* Goal of the exercise *
Could you print every line from the first one of the records below through the line containing "(c : Fin 16)", with both included and nothing else?

* Provided information *
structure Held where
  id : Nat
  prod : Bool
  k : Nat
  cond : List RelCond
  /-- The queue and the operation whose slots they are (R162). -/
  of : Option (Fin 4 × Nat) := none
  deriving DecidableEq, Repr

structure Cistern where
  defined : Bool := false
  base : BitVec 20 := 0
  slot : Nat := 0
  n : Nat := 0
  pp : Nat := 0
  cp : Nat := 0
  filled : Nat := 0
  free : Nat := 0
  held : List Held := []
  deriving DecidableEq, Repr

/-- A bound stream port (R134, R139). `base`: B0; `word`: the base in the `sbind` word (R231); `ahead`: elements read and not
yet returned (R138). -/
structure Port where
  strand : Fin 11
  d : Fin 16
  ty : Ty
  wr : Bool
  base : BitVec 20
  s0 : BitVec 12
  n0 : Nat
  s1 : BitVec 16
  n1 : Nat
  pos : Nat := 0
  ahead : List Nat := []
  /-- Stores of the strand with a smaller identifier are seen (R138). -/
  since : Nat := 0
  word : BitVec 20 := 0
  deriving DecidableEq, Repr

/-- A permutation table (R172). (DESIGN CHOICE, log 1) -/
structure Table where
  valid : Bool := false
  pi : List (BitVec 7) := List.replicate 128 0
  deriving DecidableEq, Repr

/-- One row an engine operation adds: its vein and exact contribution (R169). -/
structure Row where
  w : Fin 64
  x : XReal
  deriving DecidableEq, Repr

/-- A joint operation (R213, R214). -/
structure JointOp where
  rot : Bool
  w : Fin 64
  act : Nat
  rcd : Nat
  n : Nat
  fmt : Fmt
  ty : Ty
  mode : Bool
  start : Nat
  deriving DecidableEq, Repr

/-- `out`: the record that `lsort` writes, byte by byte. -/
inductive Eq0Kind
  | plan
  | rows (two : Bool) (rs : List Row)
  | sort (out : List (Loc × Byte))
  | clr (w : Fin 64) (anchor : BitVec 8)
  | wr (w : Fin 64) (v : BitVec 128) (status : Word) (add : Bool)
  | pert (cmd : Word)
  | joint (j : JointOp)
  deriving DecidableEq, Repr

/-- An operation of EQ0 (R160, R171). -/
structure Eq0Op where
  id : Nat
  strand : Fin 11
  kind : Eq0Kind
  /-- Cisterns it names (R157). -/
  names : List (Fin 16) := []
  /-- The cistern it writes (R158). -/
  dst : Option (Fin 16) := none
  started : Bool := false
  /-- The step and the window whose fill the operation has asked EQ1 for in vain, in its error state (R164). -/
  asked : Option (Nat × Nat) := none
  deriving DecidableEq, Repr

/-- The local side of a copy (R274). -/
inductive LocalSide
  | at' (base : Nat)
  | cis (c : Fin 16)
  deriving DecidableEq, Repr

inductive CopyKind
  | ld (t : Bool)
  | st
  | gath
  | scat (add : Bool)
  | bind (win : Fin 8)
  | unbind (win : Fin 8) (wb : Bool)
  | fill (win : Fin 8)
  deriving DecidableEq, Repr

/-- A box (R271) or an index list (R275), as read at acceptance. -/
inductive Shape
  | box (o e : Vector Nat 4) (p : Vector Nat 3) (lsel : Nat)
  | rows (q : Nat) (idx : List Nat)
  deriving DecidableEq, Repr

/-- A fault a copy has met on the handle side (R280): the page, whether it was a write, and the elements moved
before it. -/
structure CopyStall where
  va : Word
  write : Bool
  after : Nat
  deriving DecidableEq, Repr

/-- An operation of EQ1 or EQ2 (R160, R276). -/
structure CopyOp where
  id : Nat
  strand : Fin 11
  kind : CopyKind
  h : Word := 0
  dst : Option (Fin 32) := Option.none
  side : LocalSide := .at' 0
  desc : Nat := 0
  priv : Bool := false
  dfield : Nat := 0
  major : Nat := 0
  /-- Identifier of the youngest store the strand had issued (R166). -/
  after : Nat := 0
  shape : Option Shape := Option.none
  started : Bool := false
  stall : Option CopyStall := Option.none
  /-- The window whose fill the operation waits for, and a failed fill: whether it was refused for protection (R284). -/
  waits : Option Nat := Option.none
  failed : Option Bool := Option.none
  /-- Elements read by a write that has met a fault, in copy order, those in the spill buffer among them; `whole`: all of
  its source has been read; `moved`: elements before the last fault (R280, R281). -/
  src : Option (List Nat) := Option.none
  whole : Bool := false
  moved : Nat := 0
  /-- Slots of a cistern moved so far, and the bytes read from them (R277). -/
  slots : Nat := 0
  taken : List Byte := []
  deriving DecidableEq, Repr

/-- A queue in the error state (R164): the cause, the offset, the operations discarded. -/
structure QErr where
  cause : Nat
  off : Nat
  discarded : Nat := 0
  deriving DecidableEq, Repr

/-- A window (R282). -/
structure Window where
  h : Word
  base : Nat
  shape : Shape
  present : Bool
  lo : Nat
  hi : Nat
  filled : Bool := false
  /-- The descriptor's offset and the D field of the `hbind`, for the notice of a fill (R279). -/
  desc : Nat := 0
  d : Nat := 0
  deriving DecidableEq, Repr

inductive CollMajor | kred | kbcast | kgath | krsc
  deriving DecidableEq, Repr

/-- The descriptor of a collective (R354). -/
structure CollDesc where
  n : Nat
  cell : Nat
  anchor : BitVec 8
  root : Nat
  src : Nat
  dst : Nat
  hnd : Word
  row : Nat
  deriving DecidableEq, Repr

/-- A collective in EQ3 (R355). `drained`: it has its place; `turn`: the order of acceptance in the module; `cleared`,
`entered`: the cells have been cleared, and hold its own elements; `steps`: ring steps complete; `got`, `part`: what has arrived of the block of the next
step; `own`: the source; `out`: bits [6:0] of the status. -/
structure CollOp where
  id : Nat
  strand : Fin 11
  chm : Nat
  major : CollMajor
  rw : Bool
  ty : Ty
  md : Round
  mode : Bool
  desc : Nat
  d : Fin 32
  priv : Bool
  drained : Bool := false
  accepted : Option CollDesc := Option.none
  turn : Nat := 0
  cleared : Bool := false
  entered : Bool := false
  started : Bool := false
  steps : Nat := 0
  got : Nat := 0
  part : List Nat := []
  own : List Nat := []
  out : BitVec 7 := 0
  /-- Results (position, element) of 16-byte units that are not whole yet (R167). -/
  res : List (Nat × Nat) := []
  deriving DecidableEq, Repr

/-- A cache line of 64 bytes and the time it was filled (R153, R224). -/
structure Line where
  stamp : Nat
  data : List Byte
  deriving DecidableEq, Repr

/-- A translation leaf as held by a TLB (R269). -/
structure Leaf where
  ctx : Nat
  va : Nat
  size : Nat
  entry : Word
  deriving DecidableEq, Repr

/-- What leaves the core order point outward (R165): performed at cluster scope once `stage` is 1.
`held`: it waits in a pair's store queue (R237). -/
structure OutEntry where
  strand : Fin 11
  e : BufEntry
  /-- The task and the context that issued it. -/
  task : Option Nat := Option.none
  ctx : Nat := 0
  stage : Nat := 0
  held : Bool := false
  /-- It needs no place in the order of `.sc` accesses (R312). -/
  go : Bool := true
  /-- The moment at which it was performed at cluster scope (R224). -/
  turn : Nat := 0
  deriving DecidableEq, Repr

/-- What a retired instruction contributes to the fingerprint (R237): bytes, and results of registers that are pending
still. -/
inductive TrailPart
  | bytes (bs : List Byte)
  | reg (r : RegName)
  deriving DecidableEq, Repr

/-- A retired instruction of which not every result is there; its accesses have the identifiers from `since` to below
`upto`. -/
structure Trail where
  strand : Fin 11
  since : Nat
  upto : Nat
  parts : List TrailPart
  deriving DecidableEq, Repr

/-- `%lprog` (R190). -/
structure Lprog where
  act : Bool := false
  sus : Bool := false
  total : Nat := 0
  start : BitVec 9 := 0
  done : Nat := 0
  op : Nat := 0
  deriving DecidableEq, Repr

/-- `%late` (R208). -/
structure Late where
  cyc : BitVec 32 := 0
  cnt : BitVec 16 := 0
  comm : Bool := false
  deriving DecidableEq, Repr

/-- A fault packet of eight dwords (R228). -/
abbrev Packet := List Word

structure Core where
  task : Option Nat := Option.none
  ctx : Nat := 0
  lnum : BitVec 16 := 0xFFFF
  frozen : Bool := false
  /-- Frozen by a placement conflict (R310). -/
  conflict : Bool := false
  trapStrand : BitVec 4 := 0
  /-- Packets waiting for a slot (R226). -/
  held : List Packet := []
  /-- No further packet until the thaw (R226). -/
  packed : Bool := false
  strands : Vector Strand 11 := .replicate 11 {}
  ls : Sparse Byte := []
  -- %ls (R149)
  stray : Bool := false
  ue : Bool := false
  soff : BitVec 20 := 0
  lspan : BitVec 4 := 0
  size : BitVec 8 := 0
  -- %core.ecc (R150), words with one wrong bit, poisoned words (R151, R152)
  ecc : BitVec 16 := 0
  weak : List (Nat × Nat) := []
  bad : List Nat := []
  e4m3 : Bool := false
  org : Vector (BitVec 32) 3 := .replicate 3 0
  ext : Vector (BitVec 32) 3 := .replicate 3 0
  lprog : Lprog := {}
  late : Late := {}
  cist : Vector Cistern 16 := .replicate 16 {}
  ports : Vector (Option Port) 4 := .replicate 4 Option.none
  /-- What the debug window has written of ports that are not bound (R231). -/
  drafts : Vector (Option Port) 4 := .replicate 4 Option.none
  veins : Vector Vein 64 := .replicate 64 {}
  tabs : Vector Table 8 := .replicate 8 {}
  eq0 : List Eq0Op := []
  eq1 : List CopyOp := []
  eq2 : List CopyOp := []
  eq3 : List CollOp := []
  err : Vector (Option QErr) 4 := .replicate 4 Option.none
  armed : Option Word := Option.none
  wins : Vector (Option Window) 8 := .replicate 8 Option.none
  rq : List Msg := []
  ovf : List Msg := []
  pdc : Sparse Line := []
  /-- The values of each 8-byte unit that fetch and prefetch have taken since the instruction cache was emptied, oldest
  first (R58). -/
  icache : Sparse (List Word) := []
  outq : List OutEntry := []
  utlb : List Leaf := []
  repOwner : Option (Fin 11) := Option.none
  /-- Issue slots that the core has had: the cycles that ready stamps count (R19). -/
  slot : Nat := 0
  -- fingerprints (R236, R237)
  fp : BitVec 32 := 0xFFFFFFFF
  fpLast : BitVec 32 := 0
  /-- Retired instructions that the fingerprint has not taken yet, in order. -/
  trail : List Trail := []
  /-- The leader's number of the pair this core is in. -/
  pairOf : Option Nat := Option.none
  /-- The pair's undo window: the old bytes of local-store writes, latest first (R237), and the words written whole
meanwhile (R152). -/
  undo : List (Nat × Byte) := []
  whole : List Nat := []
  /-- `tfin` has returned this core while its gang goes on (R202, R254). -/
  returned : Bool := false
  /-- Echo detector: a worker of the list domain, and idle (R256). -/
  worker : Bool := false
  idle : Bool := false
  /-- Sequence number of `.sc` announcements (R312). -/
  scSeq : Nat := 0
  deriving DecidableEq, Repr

* Task solution *
structure Held where
  id : Nat
  prod : Bool
  k : Nat
  cond : List RelCond
  /-- The queue and the operation whose slots they are (R162). -/
  of : Option (Fin 4 × Nat) := none
  deriving DecidableEq, Repr

structure Cistern where
  defined : Bool := false
  base : BitVec 20 := 0
  slot : Nat := 0
  n : Nat := 0
  pp : Nat := 0
  cp : Nat := 0
  filled : Nat := 0
  free : Nat := 0
  held : List Held := []
  deriving DecidableEq, Repr

/-- A bound stream port (R134, R139). `base`: B0; `word`: the base in the `sbind` word (R231); `ahead`: elements read and not
yet returned (R138). -/
structure Port where
  strand : Fin 11
  d : Fin 16
  ty : Ty
  wr : Bool
  base : BitVec 20
  s0 : BitVec 12
  n0 : Nat
  s1 : BitVec 16
  n1 : Nat
  pos : Nat := 0
  ahead : List Nat := []
  /-- Stores of the strand with a smaller identifier are seen (R138). -/
  since : Nat := 0
  word : BitVec 20 := 0
  deriving DecidableEq, Repr

/-- A permutation table (R172). (DESIGN CHOICE, log 1) -/
structure Table where
  valid : Bool := false
  pi : List (BitVec 7) := List.replicate 128 0
  deriving DecidableEq, Repr

/-- One row an engine operation adds: its vein and exact contribution (R169). -/
structure Row where
  w : Fin 64
  x : XReal
  deriving DecidableEq, Repr

/-- A joint operation (R213, R214). -/
structure JointOp where
  rot : Bool
  w : Fin 64
  act : Nat
  rcd : Nat
  n : Nat
  fmt : Fmt
  ty : Ty
  mode : Bool
  start : Nat
  deriving DecidableEq, Repr

/-- `out`: the record that `lsort` writes, byte by byte. -/
inductive Eq0Kind
  | plan
  | rows (two : Bool) (rs : List Row)
  | sort (out : List (Loc × Byte))
  | clr (w : Fin 64) (anchor : BitVec 8)
  | wr (w : Fin 64) (v : BitVec 128) (status : Word) (add : Bool)
  | pert (cmd : Word)
  | joint (j : JointOp)
  deriving DecidableEq, Repr

/-- An operation of EQ0 (R160, R171). -/
structure Eq0Op where
  id : Nat
  strand : Fin 11
  kind : Eq0Kind
  /-- Cisterns it names (R157). -/
  names : List (Fin 16) := []
  /-- The cistern it writes (R158). -/
  dst : Option (Fin 16) := none
  started : Bool := false
  /-- The step and the window whose fill the operation has asked EQ1 for in vain, in its error state (R164). -/
  asked : Option (Nat × Nat) := none
  deriving DecidableEq, Repr

/-- The local side of a copy (R274). -/
inductive LocalSide
  | at' (base : Nat)
  | cis (c : Fin 16)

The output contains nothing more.